_Action item_. Write out the listing below from the line containing "spells a command (log entry 0). -/" to its last line, unaltered, ends included.
[Records — start]
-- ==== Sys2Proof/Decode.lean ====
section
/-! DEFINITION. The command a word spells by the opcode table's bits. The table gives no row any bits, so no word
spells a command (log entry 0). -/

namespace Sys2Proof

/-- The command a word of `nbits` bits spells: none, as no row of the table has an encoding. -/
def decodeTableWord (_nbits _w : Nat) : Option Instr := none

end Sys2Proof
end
[Records — finish]
_Exercise solution_.
spells a command (log entry 0). -/

namespace Sys2Proof

/-- The command a word of `nbits` bits spells: none, as no row of the table has an encoding. -/
def decodeTableWord (_nbits _w : Nat) : Option Instr := none

end Sys2Proof
end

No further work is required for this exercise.